Issue Plaintiff's Argument Defendant's Argument Held
Whether circuit court has jurisdiction to adjudicate claims challenging past tax situs/distributions Plaintiffs: equity claims (unjust enrichment, constructive trust) are proper in court and do not intrude on IDOR; courts can calculate damages and impose restitution. Defendants: tax assessment, audit, correction, and redistribution are statutorily vested in IDOR; circuit court lacks subject-matter jurisdiction. Held: IDOR has exclusive authority to audit, correct, and redistribute use/sales tax receipts for these claims; circuit court lacked jurisdiction.
Whether plaintiffs may obtain restitution/constructive trust against nonmunicipal defendants Plaintiffs: relief is equitable and available against brokers/retailers who benefited. Defendants: remedies target statutory tax distributions and require IDOR audit/redistribution; nonmunicipal defendants did not deal directly with plaintiffs. Held: Claims effectively seek statutory tax redistribution and are within IDOR’s exclusive domain; courts may not impose the requested relief.
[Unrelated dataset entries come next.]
-- ==== Sys2Proof/WellFormed.lean ====
section
/-! DEFINITION. Which terms of `Instr` are commands that can arrive at all. Most operands are typed so that no
check is needed; two are not (spec/13, 13.1 and 13.3). -/

namespace Sys2Proof

/-- The body of a directory WRITE-ENTRY fits the 60 bytes a frame can carry: tag, request code, table and index
take five bytes, the fixed fields of the entry eight, and the rest are its counted items. -/
def DirectoryWrite.fits (w : DirectoryWrite) : Bool :=
  w.nodes.length + w.steps.length + w.label.length ≤ 47

/-- A request refused for its table is a READ-ENTRY, WRITE-ENTRY or CLEAR-ENTRY (check 3 of R176). -/
def tableRequest (code : Byte) : Bool :=
  code == 1 || code == 2 || code == 3

/-- A well-formed command: one that some frame, word, sample or event can bring. -/
def Instr.wellFormed : Instr → Bool
  | .coldStart _ => true
  | .firstSupplyMode => true
  | .startupSwitchOn => true
  | .restart _ _ => true
  | .frameDiscarded _ => true
  | .frameAbandoned _ => true
  | .statusReceived _ => true
  | .signalDisregarded _ => true
  | .livenessTimerExpiry _ => true
  | .statusDue _ => true
  | .frameSent _ => true
  | .noticeTaken => true
  | .call _ _ => true
  | .callDesk _ => true
  | .cancel _ => true
  | .deskCall _ => true
  | .deskAnswer _ => true
  | .deskHold _ => true
  | .deskResume _ => true
  | .deskEnd _ => true
  | .deskRelease _ => true
  | .deskOpen => true
  | .deskClose => true
  | .manageEmptyBody _ => true
  | .manageUnknownRequest _ _ code badTable => !badTable || tableRequest code
  | .readEntry _ _ _ _ => true
  | .writeEntryDirectory _ _ _ w => w.fits
  | .clearEntryDirectory _ _ _ => true
  | .writeEntryHandset _ _ _ _ => true
  | .clearEntryHandset _ _ _ => true
  | .writeEntryClass _ _ _ _ => true
  | .clearEntryClass _ _ _ => true
  | .writeEntryProfile _ _ _ _ => true
  | .clearEntryProfile _ _ _ => true
  | .writeEntryDoor _ _ _ _ => true
  | .clearEntryDoor _ _ _ => true
  | .writeEntryRiser _ _ _ _ => true
  | .clearEntryRiser _ _ _ => true
  | .writeEntrySupply _ _ _ _ => true
  | .clearEntrySupply _ _ _ => true
  | .queryCalls _ _ _ => true
  | .queryStatus _ _ _ _ => true
  | .clearCondition _ _ _ _ => true
  | .setMask _ _ _ => true
  | .doorRelease _ _ _ => true
  | .callClear _ _ _ => true
  | .riserFeed _ _ _ _ => true
  | .riserSurvey _ _ _ => true
  | .serviceWindow _ _ _ _ => true
  | .manageDeskOpen _ _ => true
  | .manageDeskClose _ _ => true
  | .save _ _ => true
  | .saveEraseDone => true
  | .savePageWritten _ => true
  | .saveMarkWritten _ => true
  | .serviceWindowExpiry _ => true
  | .pollPauseEnd _ => true
  | .noneReply _ _ => true
  | .hookOff _ _ => true
  | .hookOn _ _ => true
  | .keyDoor _ _ => true
  | .keyDesk _ _ => true
  | .dial _ _ _ => true
  | .keyUrgent _ _ => true
  | .keyPrivacy _ _ => true
  | .missedPoll _ _ => true
  | .ack _ _ _ => true
  | .commandNoAck _ _ => true
  | .surveyProbe _ _ => true
  | .cadenceSegmentEnd _ => true
  | .talkWarning _ => true
  | .talkLimit _ => true
  | .queueLimit _ => true
  | .deskQueueLimit _ => true
  | .delayEnd _ => true
  | .driveEnd _ => true
  | .graceExpiry _ => true
  | .doorOpening _ => true
  | .doorClosing _ => true
  | .heldTimerExpiry _ => true
  | .feedVoltageConversion _ _ => true
  | .feedCurrentConversion _ _ => true
  | .batteryConversion _ => true
  | .debouncedMainsChange _ => true
  | .settleEnd _ => true
  | .retryExpiry _ => true
  | .stableExpiry _ => true
  | .doorContactSample _ _ => true
  | .mainsSenseSample _ => true

end Sys2Proof
end

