-- ==== Sys2Proof/Certificates/Slice0/Obligations.lean ====
section
/-! DEFINITION. The statements about the exchange, for the provers. Each says what a command leaves, over every state
that meets its premises; `Completes i s P` says that the command answers a next state of which `P` holds, `Steady` and
`Undisturbed` are the frames (Sys2Proof/Safety.lean). The statements whose premise is that no grant event is due hold
between commands by `Obligations.NoGrantEventStaysDue`. -/

open Sys2Proof Sys2Proof.Machine

/-! ### The machine -/

/-- One step takes the command at the front of the queue and is that command's effect on the queue's rest. -/
def Obligations.StepTakesFrontCommand : Prop :=
  ∀ (c : Instr) (rest : List Instr) (s : State), s.pending = c :: rest → step s = exec c { s with pending := rest }

/-- A step on an empty queue is one millisecond (the model's choice, notes/assumptions/1.md). It puts the events that
fall due in the queue, those that `FallsDue` names and no other; every running timer falls by 1 ms and every elapsed time rises by 1 ms; a link that sends nothing
begins to send the first frame of its send list; a bus in use is a millisecond nearer the end of that use. Every table,
the slots, ringing, console, measurement, supply and store, the line states, the presence of every node, the riser
queues and the state of every feed and door stay as they are. -/
def Obligations.IdleStepIsOneMillisecond : Prop :=
  ∀ s : State, s.pending = [] →
    let fall := fun k : Option Nat => k.map fun n => n - 1
    let rise := fun k : Option Nat => k.map fun n => n + 1
    ∃ t : State, step s = .next t ∧ t.pending = s.dueEvents ∧ (∀ i : Instr, i ∈ t.pending ↔ FallsDue s i) ∧ t.dir = s.dir ∧ t.arb = s.arb ∧ t.ring = s.ring ∧
      t.desk = s.desk ∧ t.meas = s.meas ∧ t.supply = s.supply ∧ t.store = s.store ∧ t.ctl.lines = s.ctl.lines ∧
      t.ctl.stamp = s.ctl.stamp ∧ t.ctl.floor = s.ctl.floor ∧ t.mgmt.notices = s.mgmt.notices ∧
      t.mgmt.lost = s.mgmt.lost ∧ t.mgmt.conditions = s.mgmt.conditions ∧ t.mgmt.mask = s.mgmt.mask ∧
      t.startup = s.startup.map (fun x => { x with ms := x.ms - 1 }) ∧
      (∀ c : CallId, t.call? c = (s.call? c).map fun x =>
        { x with waitMs := if x.state = .waiting then x.waitMs + 1 else x.waitMs, offerMs := rise x.offerMs,
                 talkMs := if x.state = .talk ∨ x.state = .held then rise x.talkMs else x.talkMs,
                 segment := x.segment.map fun p => (p.1, p.2 - 1) }) ∧
      (∀ r : Riser, t.feeds[r] = { s.feeds[r] with settle := fall (s.feeds[r]).settle, retry := fall (s.feeds[r]).retry,
                                                   stable := fall (s.feeds[r]).stable }) ∧
      (∀ r : Riser,
        let u := s.risers[r]
        let v := t.risers[r]
        v.presence = u.presence ∧ v.missed = u.missed ∧ v.control = u.control ∧ v.indications = u.indications ∧
        v.allClearMs = u.allClearMs - 1 ∧
        (u.use ≠ .idle → u.use ≠ .pause → v = { u with useMs := u.useMs - 1, allClearMs := u.allClearMs - 1 })) ∧
      (∀ l : Link,
        let u := s.link l
        let v := { u with liveness := fall u.liveness, statusMs := u.statusMs - 1, gap := fall u.gap }
        t.link l = if u.sending = none then { v with sending := u.sendList.head?, sendList := u.sendList.tail } else v) ∧
      ∀ e : Entrance, t.mgmt.windows[e] = fall (s.mgmt.windows[e]) ∧
        t.doors[e] = { s.doors[e] with
          run := (s.doors[e]).run.map fun d => { d with ms := d.ms - 1 }
          grace := fall (s.doors[e]).grace
          held := fall (s.doors[e]).held }
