-- ==== Sys2Proof/Laws/State.lean ====
section
/-! SUPPORT. What each plain write of the state leaves in each field: one lemma per field and write, true by definition,
so that no proof unfolds a record update. -/

namespace Sys2Proof.Machine

-- Theorems one after the other: side by side, their threads would not fit in the memory that one file may use.
set_option Elab.async false

open Sys2Proof

/-! ### setCall -/

@[simp] theorem State.setCall_ctl_calls (s : State) (c : CallId) (x : Option Call) :
    (s.setCall c x).ctl.calls = put s.ctl.calls c x := rfl

@[simp] theorem State.setCall_ctl_lines (s : State) (c : CallId) (x : Option Call) :
    (s.setCall c x).ctl.lines = s.ctl.lines := rfl

@[simp] theorem State.setCall_ctl_stamp (s : State) (c : CallId) (x : Option Call) :
    (s.setCall c x).ctl.stamp = s.ctl.stamp := rfl

@[simp] theorem State.setCall_ctl_floor (s : State) (c : CallId) (x : Option Call) :
    (s.setCall c x).ctl.floor = s.ctl.floor := rfl

@[simp] theorem State.setCall_dir (s : State) (c : CallId) (x : Option Call) :
    (s.setCall c x).dir = s.dir := rfl

@[simp] theorem State.setCall_arb (s : State) (c : CallId) (x : Option Call) :
    (s.setCall c x).arb = s.arb := rfl

@[simp] theorem State.setCall_ring (s : State) (c : CallId) (x : Option Call) :
    (s.setCall c x).ring = s.ring := rfl

@[simp] theorem State.setCall_desk (s : State) (c : CallId) (x : Option Call) :
    (s.setCall c x).desk = s.desk := rfl

@[simp] theorem State.setCall_risers (s : State) (c : CallId) (x : Option Call) :
    (s.setCall c x).risers = s.risers := rfl

@[simp] theorem State.setCall_links (s : State) (c : CallId) (x : Option Call) :
    (s.setCall c x).links = s.links := rfl

@[simp] theorem State.setCall_doors (s : State) (c : CallId) (x : Option Call) :
    (s.setCall c x).doors = s.doors := rfl

@[simp] theorem State.setCall_meas (s : State) (c : CallId) (x : Option Call) :
    (s.setCall c x).meas = s.meas := rfl

@[simp] theorem State.setCall_feeds (s : State) (c : CallId) (x : Option Call) :
    (s.setCall c x).feeds = s.feeds := rfl

@[simp] theorem State.setCall_supply (s : State) (c : CallId) (x : Option Call) :
    (s.setCall c x).supply = s.supply := rfl

@[simp] theorem State.setCall_mgmt (s : State) (c : CallId) (x : Option Call) :
    (s.setCall c x).mgmt = s.mgmt := rfl

@[simp] theorem State.setCall_store (s : State) (c : CallId) (x : Option Call) :
    (s.setCall c x).store = s.store := rfl

@[simp] theorem State.setCall_startup (s : State) (c : CallId) (x : Option Call) :
    (s.setCall c x).startup = s.startup := rfl

@[simp] theorem State.setCall_pending (s : State) (c : CallId) (x : Option Call) :
    (s.setCall c x).pending = s.pending := rfl

/-! ### putLine -/

@[simp] theorem State.putLine_ctl_calls (s : State) (h : Handset) (v : LineState) :
    (s.putLine h v).ctl.calls = s.ctl.calls := rfl

@[simp] theorem State.putLine_ctl_lines (s : State) (h : Handset) (v : LineState) :
    (s.putLine h v).ctl.lines = upd s.ctl.lines h.riser fun row => put row h.node v := rfl

@[simp] theorem State.putLine_ctl_stamp (s : State) (h : Handset) (v : LineState) :
    (s.putLine h v).ctl.stamp = s.ctl.stamp := rfl

@[simp] theorem State.putLine_ctl_floor (s : State) (h : Handset) (v : LineState) :
    (s.putLine h v).ctl.floor = s.ctl.floor := rfl

@[simp] theorem State.putLine_dir (s : State) (h : Handset) (v : LineState) :
    (s.putLine h v).dir = s.dir := rfl

@[simp] theorem State.putLine_arb (s : State) (h : Handset) (v : LineState) :
    (s.putLine h v).arb = s.arb := rfl

@[simp] theorem State.putLine_ring (s : State) (h : Handset) (v : LineState) :
    (s.putLine h v).ring = s.ring := rfl

@[simp] theorem State.putLine_desk (s : State) (h : Handset) (v : LineState) :
    (s.putLine h v).desk = s.desk := rfl

@[simp] theorem State.putLine_risers (s : State) (h : Handset) (v : LineState) :
    (s.putLine h v).risers = s.risers := rfl

@[simp] theorem State.putLine_links (s : State) (h : Handset) (v : LineState) :
    (s.putLine h v).links = s.links := rfl

@[simp] theorem State.putLine_doors (s : State) (h : Handset) (v : LineState) :
    (s.putLine h v).doors = s.doors := rfl

@[simp] theorem State.putLine_meas (s : State) (h : Handset) (v : LineState) :
    (s.putLine h v).meas = s.meas := rfl

@[simp] theorem State.putLine_feeds (s : State) (h : Handset) (v : LineState) :
    (s.putLine h v).feeds = s.feeds := rfl

@[simp] theorem State.putLine_supply (s : State) (h : Handset) (v : LineState) :
    (s.putLine h v).supply = s.supply := rfl

@[simp] theorem State.putLine_mgmt (s : State) (h : Handset) (v : LineState) :
    (s.putLine h v).mgmt = s.mgmt := rfl

@[simp] theorem State.putLine_store (s : State) (h : Handset) (v : LineState) :
    (s.putLine h v).store = s.store := rfl

@[simp] theorem State.putLine_startup (s : State) (h : Handset) (v : LineState) :
    (s.putLine h v).startup = s.startup := rfl

@[simp] theorem State.putLine_pending (s : State) (h : Handset) (v : LineState) :
    (s.putLine h v).pending = s.pending := rfl

/-! ### pushFloor -/

@[simp] theorem State.pushFloor_ctl_calls (s : State) (n : Nat) :
    (s.pushFloor n).ctl.calls = s.ctl.calls := rfl

@[simp] theorem State.pushFloor_ctl_lines (s : State) (n : Nat) :
    (s.pushFloor n).ctl.lines = s.ctl.lines := rfl

@[simp] theorem State.pushFloor_ctl_stamp (s : State) (n : Nat) :
    (s.pushFloor n).ctl.stamp = s.ctl.stamp := rfl

@[simp] theorem State.pushFloor_ctl_floor (s : State) (n : Nat) :
    (s.pushFloor n).ctl.floor = n := rfl

@[simp] theorem State.pushFloor_dir (s : State) (n : Nat) :
    (s.pushFloor n).dir = s.dir := rfl

@[simp] theorem State.pushFloor_arb (s : State) (n : Nat) :
    (s.pushFloor n).arb = s.arb := rfl

@[simp] theorem State.pushFloor_ring (s : State) (n : Nat) :
    (s.pushFloor n).ring = s.ring := rfl

@[simp] theorem State.pushFloor_desk (s : State) (n : Nat) :
    (s.pushFloor n).desk = s.desk := rfl

@[simp] theorem State.pushFloor_risers (s : State) (n : Nat) :
    (s.pushFloor n).risers = s.risers := rfl

@[simp] theorem State.pushFloor_links (s : State) (n : Nat) :
    (s.pushFloor n).links = s.links := rfl

@[simp] theorem State.pushFloor_doors (s : State) (n : Nat) :
    (s.pushFloor n).doors = s.doors := rfl

@[simp] theorem State.pushFloor_meas (s : State) (n : Nat) :
    (s.pushFloor n).meas = s.meas := rfl

@[simp] theorem State.pushFloor_feeds (s : State) (n : Nat) :
    (s.pushFloor n).feeds = s.feeds := rfl

@[simp] theorem State.pushFloor_supply (s : State) (n : Nat) :
    (s.pushFloor n).supply = s.supply := rfl

@[simp] theorem State.pushFloor_mgmt (s : State) (n : Nat) :
    (s.pushFloor n).mgmt = s.mgmt := rfl

@[simp] theorem State.pushFloor_store (s : State) (n : Nat) :
    (s.pushFloor n).store = s.store := rfl

@[simp] theorem State.pushFloor_startup (s : State) (n : Nat) :
    (s.pushFloor n).startup = s.startup := rfl

@[simp] theorem State.pushFloor_pending (s : State) (n : Nat) :
    (s.pushFloor n).pending = s.pending := rfl

/-! ### putEntry -/

@[simp] theorem State.putEntry_ctl (s : State) (i : DirIndex) (a : Option Apartment) :
    (s.putEntry i a).ctl = s.ctl := rfl
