/-- A FREE record; TALK, HELD and RINGING; both kinds of wait; talk limits of 20 s and of 19 s. -/
theorem witness_TalkAndQueueLimits :
    day.call? 0 = none ∧ (talking.call? 0).map (fun x => (x.state, x.waitKind)) = some (.talk, none) ∧
      (deskHeld.call? 0).map (fun x => (x.state, x.origin)) = some (.held, .entrance 0) ∧
      (ringing.call? 0).map (·.state) = some .ringing ∧
      (waiting.call? 0).map (fun x => (x.state, x.waitKind)) = some (.waiting, some (.riser 0)) ∧
      (queued.call? 0).map (fun x => (x.state, x.waitKind)) = some (.waiting, some .desk) ∧ talking.arb.due = [] ∧
      ((talking.modCall 0 fun x => { x with params := { x.params with talk := 20 } }).call? 0).map (·.params.talk) =
        some 20 ∧
      ((talking.modCall 0 fun x => { x with params := { x.params with talk := 19 } }).call? 0).map (·.params.talk) =
        some 19 ∧
      ((talking.modCall 0 fun x => { x with origin := .handset (hA 4) }).call? 0).map (fun x => (x.state, x.origin)) =
        some (.talk, .handset (hA 4)) ∧
      ((talking.modCall 0 fun x => { x with origin := .line 0 }).call? 0).map (fun x => (x.state, x.origin)) =
        some (.talk, .line 0) := by decide +kernel

/-- A2 lifted, A1 CONNECTED, A3 on hook and A1 ringing, each polled. -/
theorem witness_HookOffLiftsOrAnswers :
    ((polls 0 ringing).risers[(0 : Riser)]).use = .regularPoll 0 ∧ (polls 0 ringing).presenceOf (hA 0) ≠ .absent ∧
      (polls 0 ringing).arb.due = [] ∧ (polls 0 ringing).lineState (hA 0) = .ringing ∧
      (polls 0 ringing).findCall (fun y => y.ringSet.any fun m => m.handset == hA 0) = some 0 ∧
      ((polls 0 ringing).call? 0).isSome = true ∧ (polls 2 day).lineState (hA 2) = .idle ∧
      (polls 2 (day.putLine (hA 2) .offhook)).lineState (hA 2) = .offhook ∧
      (polls 0 talking).lineState (hA 0) = .connected := by decide +kernel

/-- KEY DOOR on hook, CONNECTED with the release unit IDLE and in DRIVE, and on a call from a line; KEY PRIVACY with an
entry, without one, and RINGING. -/
theorem witness_KeysOfLiftedHandsets :
    let run := (polls 0 talking).modDoor 0 fun d => { d with run := some d.entry.newRun }
    let flatCall := (polls 0 talking).modCall 0 fun x => { x with origin := .line 0 }
    ((polls 0 talking).risers[(0 : Riser)]).use = .regularPoll 0 ∧ (polls 0 talking).presenceOf (hA 0) ≠ .absent ∧
      (polls 0 talking).arb.due = [] ∧ (polls 0 talking).lineState (hA 0) = .connected ∧
      (polls 0 talking).findCall (fun y => y.connected && y.hasParty (hA 0)) = some 0 ∧
      ((polls 0 talking).call? 0).map (·.origin) = some (.entrance 0) ∧ ((polls 0 talking).doors[(0 : Entrance)]).run = none ∧
      (run.doors[(0 : Entrance)]).run ≠ none ∧ (flatCall.call? 0).map (·.origin) = some (.line 0) ∧
      flatCall.findCall (fun y => y.connected && y.hasParty (hA 0)) = some 0 ∧ (polls 2 day).lineState (hA 2) = .idle ∧
      (polls 2 day).entryListing (hA 2) = some 2 ∧ day.dir.entries[(2 : DirIndex)] = some (flat 103 0 [2] []) ∧
      day.entryListing (hA 5) = none ∧ (polls 0 ringing).lineState (hA 0) = .ringing := by decide +kernel

/-- Each refusal of DESK-ANSWER, with 24 and 254 as numbers that name no record; a call from an entrance, and one from
a handset with its slot granted, short with room in the list, and short with the list full, with a queue limit of 0
and with its feed off; the other line ACTIVE. -/
theorem witness_DeskAnswerJudged :
    let short := shortA queuedFlat
    let crowded := short.modSlots 0 fun v => { v with wait := [16, 17, 18, 19, 20, 21, 22, 23] }
    let noWait := short.modCall 0 fun x => { x with params := { x.params with queue := 0 } }
    let off := queuedFlat.modFeed 0 fun f => { f with state := .offRetry }
    let other := queuedFlat.setConsole 1 (.active 9)
    (24 : Byte).toNat = 24 ∧ (24 : Byte) ≠ 0xFF ∧ (254 : Byte) ≠ 0xFF ∧ namedCall 23 = some (some 23) ∧
      namedCall 0xFF = some none ∧ State.reset.desk.isOpen = false ∧ day.desk.isOpen = true ∧
      day.answerTarget none = none ∧ day.answerTarget (some 23) = none ∧ queued.desk.isOpen = true ∧
      queued.answerTarget none = some 0 ∧ queued.answerTarget (some 0) = some 0 ∧
      (deskHeld.setDeskQueue [2]).answerTarget (some 2) ≠ none ∧ (deskHeld.setDeskQueue [2]).desk.freeLine = none ∧
      queued.desk.freeLine = some 0 ∧ queued.arb.due = [] ∧
      (queued.call? 0).map (fun x => (x.state, x.claim)) = some (.waiting, false) ∧
      (queued.call? 0).map (fun x => (x.slots.isEmpty, x.origin)) = some (true, .entrance 0) ∧
      (queuedFlat.call? 0).map (fun x => (x.state, x.claim)) = some (.waiting, false) ∧
      (queuedFlat.call? 0).map (fun x => (x.slots.isEmpty, x.origin)) = some (true, .handset (hA 2)) ∧
      ([queuedFlat, short, crowded, noWait, off, other].all fun s => s.desk.isOpen && s.answerTarget none == some 0 &&
        s.desk.freeLine == some 0 && s.arb.due.isEmpty) = true ∧ other.desk.lines[otherLine 0] = .active 9 ∧
      queuedFlat.canGrant 0 = true ∧ (queuedFlat.arb.risers[(0 : Riser)]).freeSlot = some 0 ∧ short.canGrant 0 = false ∧
      short.feedOn 0 = true ∧ (short.call? 0).map (fun x => (x.params.queue, x.params.preempt)) = some (120, false) ∧
      (short.arb.risers[(0 : Riser)]).wait.length < 8 ∧ (crowded.arb.risers[(0 : Riser)]).wait.length = 8 ∧
      (noWait.call? 0).map (·.params.queue) = some 0 ∧ off.feedOn 0 = false ∧ off.canGrant 0 = false ∧
      (short.call? 0).map (·.answering) = some none ∧ short.lineState (hA 2) ≠ .connected := by decide +kernel

/-- An URGENT call from A3 with riser A's one usable slot held: by a call in ENDING, by one with no party, and by one
with a CONNECTED party that can be reached. -/
theorem witness_PreemptingClaimTakesVictimSlot :
    ([urgentWaits ending, urgentWaits ringing, urgentWaits talking].all fun s => s.desk.isOpen &&
      s.answerTarget none == some 1 && s.desk.freeLine == some 0 && s.arb.due.isEmpty && s.feedOn 0 && !s.hasRoom 0 &&
      (s.arb.risers[(0 : Riser)]).wait.isEmpty && (s.arb.risers[(0 : Riser)]).order == [0]) = true ∧
      namedCall 0xFF = some none ∧
      ((urgentWaits ringing).call? 1).map (fun x => (x.state, x.claim)) = some (.waiting, false) ∧
      ((urgentWaits ringing).call? 1).map (fun x => (x.slots.isEmpty, x.origin)) = some (true, .handset (hA 2)) ∧
      ((urgentWaits ringing).call? 1).map (fun x => (x.params.base, x.params.queue, x.params.preempt)) =
        some (7, 120, true) ∧
      ((urgentWaits ringing).arb.risers[(0 : Riser)]).held + 1 - (urgentWaits ringing).arb.usable = 1 ∧
      (urgentWaits ending).returning 0 = 1 ∧ (urgentWaits ringing).returning 0 = 0 ∧
      (urgentWaits ringing).victimIn 0 7 [0] = some (0, 0) ∧
      ((urgentWaits ringing).call? 0).map (fun y => (y.parties, y.slots, y.consoleLine)) = some ([], [(0, 0)], none) ∧
      ((urgentWaits ringing).arb.risers[(0 : Riser)]).held = 1 ∧
      (∀ q : Slot, (((urgentWaits ringing).arb.risers[(0 : Riser)]).cells[q]).reserved = none) ∧
      (urgentWaits talking).returning 0 = 0 ∧ (urgentWaits talking).victimIn 0 7 [0] = some (0, 0) ∧
      ((urgentWaits talking).call? 0).map (fun y => (y.parties, y.ringSet.isEmpty)) = some ([hA 0], true) ∧
      (urgentWaits talking).lineState (hA 0) = .connected ∧ (urgentWaits talking).reachable (hA 0) = true := by
  decide +kernel

/-- Numbers 0 and 3 name no line; a FREE line, a HELD one and an ACTIVE one. -/
theorem witness_DeskHoldBreaksConnection :
    (0 : Byte) ≠ 1 ∧ (0 : Byte) ≠ 2 ∧ (3 : Byte) ≠ 1 ∧ (3 : Byte) ≠ 2 ∧ (2 : Byte).toNat = (1 : LineNo).val + 1 ∧
      (1 : Byte).toNat = (0 : LineNo).val + 1 ∧ (day.desk.lines[(0 : LineNo)]).isActive = false ∧
      (deskHeld.desk.lines[(0 : LineNo)]).isActive = false ∧ deskTalk.desk.lines[(0 : LineNo)] = .active 0 := by
  decide +kernel

/-- Numbers 0 and 3 name no line; a FREE and an ACTIVE line; a HELD one with the other ACTIVE, its call from an
entrance, and from a handset with its slot. -/
theorem witness_DeskResumeRemakesConnection :
    let flatHeld := (deskHeld.modCall 0 fun x => { x with origin := .handset (hA 2), slots := [(0, 0)] }).modSlots 0
      fun v => { v with cells := put v.cells 0 { holder := some 0, reserved := none }, order := [0] }
    (0 : Byte) ≠ 1 ∧ (0 : Byte) ≠ 2 ∧ (3 : Byte) ≠ 1 ∧ (3 : Byte) ≠ 2 ∧ (1 : Byte).toNat = (0 : LineNo).val + 1 ∧
      day.desk.lines[(0 : LineNo)] = .free ∧ (deskTalk.desk.lines[(0 : LineNo)]).isActive = true ∧
      deskHeld.desk.lines[(0 : LineNo)] = .held 0 ∧ deskHeld.desk.lines[otherLine 0] = .active 1 ∧
      (deskHeld.call? 0).map (fun x => (x.state, x.origin)) = some (.held, .entrance 0) ∧
      (deskHeld.call? 1).map (·.state) = some .talk ∧ deskHeld.arb.cross.length < 12 ∧
      flatHeld.desk.lines[(0 : LineNo)] = .held 0 ∧
      (flatHeld.call? 0).map (fun x => (x.state, x.origin, x.slotOn 0)) = some (.held, .handset (hA 2), some 0) ∧
      ((flatHeld.arb.risers[(0 : Riser)]).cells[(0 : Slot)]).holder = some 0 := by decide +kernel

/-- Entrance bytes at both ends; a unit in IDLE with a call on a line and without one, in DELAY and in DRIVE. -/
theorem witness_ReleaseRunsFromRequestToIdle :
    let run := fun b => day.modDoor 0 fun d => { d with run := some { drive := b, delay := 5, width := 30, ms := 500 } }
    (6 : Byte).toNat = 6 ∧ (5 : Byte).toNat = (5 : Entrance).val ∧ (0 : Byte).toNat = (0 : Entrance).val ∧
      day.sourceAllowed .desk = true ∧ (day.doors[(5 : Entrance)]).run = none ∧ day.lineCallFrom 0 = none ∧
      deskTalk.lineCallFrom 0 = some 0 ∧ (deskTalk.doors[(0 : Entrance)]).run = none ∧
      (∀ b : Bool, ((run b).doors[(0 : Entrance)]).run = some { drive := b, delay := 5, width := 30, ms := 500 }) := by
  decide +kernel

/-- The two commands that close the desk, with the flag clear and set, and a queued call. -/
theorem witness_DeskOpensAndCloses :
    (∃ (s : State) (l : Link) (m : Instr) (answer : State → State), m = .deskClose ∧ l = .desk ∧ answer = id ∧
      s.desk.isOpen = true) ∧
    (∃ tag : Byte, Instr.manageDeskClose .desk tag = .manageDeskClose .desk 0 ∧ day.sourceAllowed .desk = true) ∧
    State.reset.desk.isOpen = false ∧ State.reset.arb.due = [] ∧ (0 : CallId) ∈ queued.desk.queue ∧
    (queued.call? 0).map (fun x => (x.state, x.parties)) = some (.waiting, []) ∧ NoWaiters queued :=
  ⟨⟨day, _, _, _, rfl, rfl, rfl, rfl⟩, ⟨0, rfl, rfl⟩, rfl, rfl, by decide +kernel, by decide +kernel, by
    unfold NoWaiters; decide +kernel⟩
Whether leave to amend should have been granted (futility, timing, prior amendment) Plaintiffs: proposed fourth amended complaint cures pleading defects and states unjust-enrichment claims. Defendants: amendment would be futile because IDOR’s exclusive authority cannot be circumvented; extensive relief would require agency action. Held: Amendment would be futile given IDOR exclusivity; trial court did not abuse discretion in denying leave.
Whether declaratory relief was appropriate given changed regulatory landscape Plaintiffs: declaratory relief would clarify past and continuing obligations. Defendants: post-Hartney repeal and regulation changes make declaratory relief moot for future conduct; disputes about past distributions remain IDOR matters. Held: Declaratory relief inappropriate where plaintiffs seek redistribution of past tax receipts; IDOR, not court, must address the auditing and reallocation.

Key Cases Cited

  • Performance Marketing Ass’n v. Hamer, 2013 IL 114496 (explains use-tax purpose and tax-avoidance context)
  • Hartney Fuel Oil Co. v. Hamer, 2013 IL 115130 (business-of-selling inquiry is fact-intensive; related IDOR regulation invalidated)
  • J&J Ventures Gaming, LLC v. Wild, Inc., 2016 IL 119870 (agency-exclusive authority may be inferred from statutory scheme rather than explicit divestiture)
  • Zahn v. North American Power & Gas, LLC, 2016 IL 120526 (legislature may vest originally exclusive administrative authority in agency; interpret statute as whole)
  • People v. NL Industries, 152 Ill. 2d 82 (legislature can vest original jurisdiction in administrative agency)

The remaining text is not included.